[Data extracted from a collection]
########

-- ==== Sys2Proof/Machine/Tables.lean ====
section
/-! DEFINITION. Sparse tables, bit fields and byte strings: the plain helpers that every operation is written in. -/

namespace Sys2Proof.Machine

/-- The entry of key n, if the table lists one. -/
def tfind {α : Type} : Table α → Nat → Option α
  | [], _ => none
  | (k, x) :: r, n => if k = n then some x else tfind r n

/-- The value of key n in a table whose unlisted keys read d. -/
def tget {α : Type} (d : α) (m : Table α) (n : Nat) : α := (tfind m n).getD d

/-- The table with key n listed as x, keys kept rising. -/
def tput {α : Type} : Table α → Nat → α → Table α
  | [], n, x => [(n, x)]
  | (k, y) :: r, n, x => if n < k then (n, x) :: (k, y) :: r else if n = k then (n, x) :: r else (k, y) :: tput r n x

/-- The table without key n. -/
def terase {α : Type} (m : Table α) (n : Nat) : Table α := m.filter (fun e => e.1 != n)

/-- Key n set to x in a table with default d: the default is never listed. -/
def tset {α : Type} [DecidableEq α] (d : α) (m : Table α) (n : Nat) (x : α) : Table α :=
  if x = d then terase m n else tput m n x

/-- Keys rise strictly. -/
def tsorted {α : Type} : Table α → Bool
  | [] => true
  | [_] => true
  | (k, _) :: (j, y) :: r => decide (k < j) && tsorted ((j, y) :: r)

/-- Canonical form of a table with default d: keys rise and no entry is the default. -/
def twf {α : Type} [DecidableEq α] (d : α) (m : Table α) : Bool := tsorted m && m.all (fun e => !decide (e.2 = d))

/-- A rising list of numbers with n added. -/
def ladd : List Nat → Nat → List Nat
  | [], n => [n]
  | k :: r, n => if n < k then n :: k :: r else if n = k then k :: r else k :: ladd r n

/-- A list of numbers without n. -/
def ldel (l : List Nat) (n : Nat) : List Nat := l.filter (fun k => k != n)

/-- Bits [lo + n − 1 : lo] of a number (R5). -/
def bits (x lo n : Nat) : Nat := (x >>> lo) % 2 ^ n

/-- Bit i of a number. -/
def bit (x i : Nat) : Bool := x.testBit i

/-- A field placed at bit lo. -/
def field (x lo n : Nat) : Nat := (x % 2 ^ n) <<< lo

/-- 1 for true. -/
def b2n (b : Bool) : Nat := if b then 1 else 0

/-- The n-bit pattern x read as two's complement. -/
def sext (x n : Nat) : Int := if 2 ^ (n - 1) ≤ x % 2 ^ n then (x % 2 ^ n : Int) - 2 ^ n else (x % 2 ^ n : Int)

/-- An integer reduced to n bits. -/
def toBits (x : Int) (n : Nat) : Nat := (x % (2 ^ n : Int)).toNat

/-- The low n bytes of a number, least significant first (R5). -/
def toBytes : Nat → Nat → List Byte
  | _, 0 => []
  | x, n + 1 => BitVec.ofNat 8 x :: toBytes (x / 256) n

/-- The little-endian value of a byte string (R5). -/
def ofBytes : List Byte → Nat
  | [] => 0
  | b :: r => b.toNat + 256 * ofBytes r

/-- Byte i of a byte string; bytes past its end read 0. -/
def byteAt (l : List Byte) (i : Nat) : Byte := l.getD i 0

/-- The little-endian value of n bytes of a string from offset o. -/
def leAt (l : List Byte) (o n : Nat) : Nat := ofBytes ((l.drop o).take n)

/-- Elements of a list rewritten at one index. -/
def lset {α : Type} : List α → Nat → α → List α
  | [], _, _ => []
  | _ :: r, 0, x => x :: r
  | y :: r, n + 1, x => y :: lset r n x

/-- The lanes set in a mask, ascending (R15). -/
def lanes (m : Mask) : List Nat := (List.range 64).filter (fun l => m.getLsbD l)

/-- The lowest lane of a mask, 0 for an empty one. -/
def lowLane (m : Mask) : Nat := (lanes m).headD 0

/-- A mask of the listed lanes. -/
def maskOf (l : List Nat) : Mask := l.foldl (fun m i => m ||| BitVec.ofNat 64 (2 ^ i)) 0

/-- The mask of lanes 0 to w − 1. -/
def fullMask (w : Nat) : Mask := BitVec.ofNat 64 (2 ^ w - 1)

/-- Count of ones. -/
def popcount (x n : Nat) : Nat := ((List.range n).filter (fun i => x.testBit i)).length

/-- Quotient rounded up. -/
def ceilDiv (a b : Nat) : Nat := (a + b - 1) / b

/-- A stable insertion into a list ordered by a strict comparison: x goes before the first element it is less than. -/
def insertBy {α : Type} (lt : α → α → Bool) (x : α) : List α → List α
  | [] => [x]
  | y :: r => if lt x y then x :: y :: r else y :: insertBy lt x r

/-- A stable sort by a strict comparison. -/
def sortBy {α : Type} (lt : α → α → Bool) (l : List α) : List α := l.foldl (fun acc x => insertBy lt x acc) []

/-- A bit of a bit set changed. -/
def bvPut {n : Nat} (b : BitVec n) (i : Nat) (x : Bool) : BitVec n :=
  if x then b ||| BitVec.ofNat n (2 ^ i) else b &&& ~~~(BitVec.ofNat n (2 ^ i))

/-- Bytes of one access overlap those of another. -/
def overlaps (a n b m : Nat) : Bool := decide (a < b + m) && decide (b < a + n)

end Sys2Proof.Machine
end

########

Required action: Start with the line above that contains "first (R5). -/" and end with the line that contains "end read 0. -/". Write out those lines exactly, and only those.

Solved exercise:
/-- The low n bytes of a number, least significant first (R5). -/
def toBytes : Nat → Nat → List Byte
  | _, 0 => []
  | x, n + 1 => BitVec.ofNat 8 x :: toBytes (x / 256) n

/-- The little-endian value of a byte string (R5). -/
def ofBytes : List Byte → Nat
  | [] => 0
  | b :: r => b.toNat + 256 * ofBytes r

/-- Byte i of a byte string; bytes past its end read 0. -/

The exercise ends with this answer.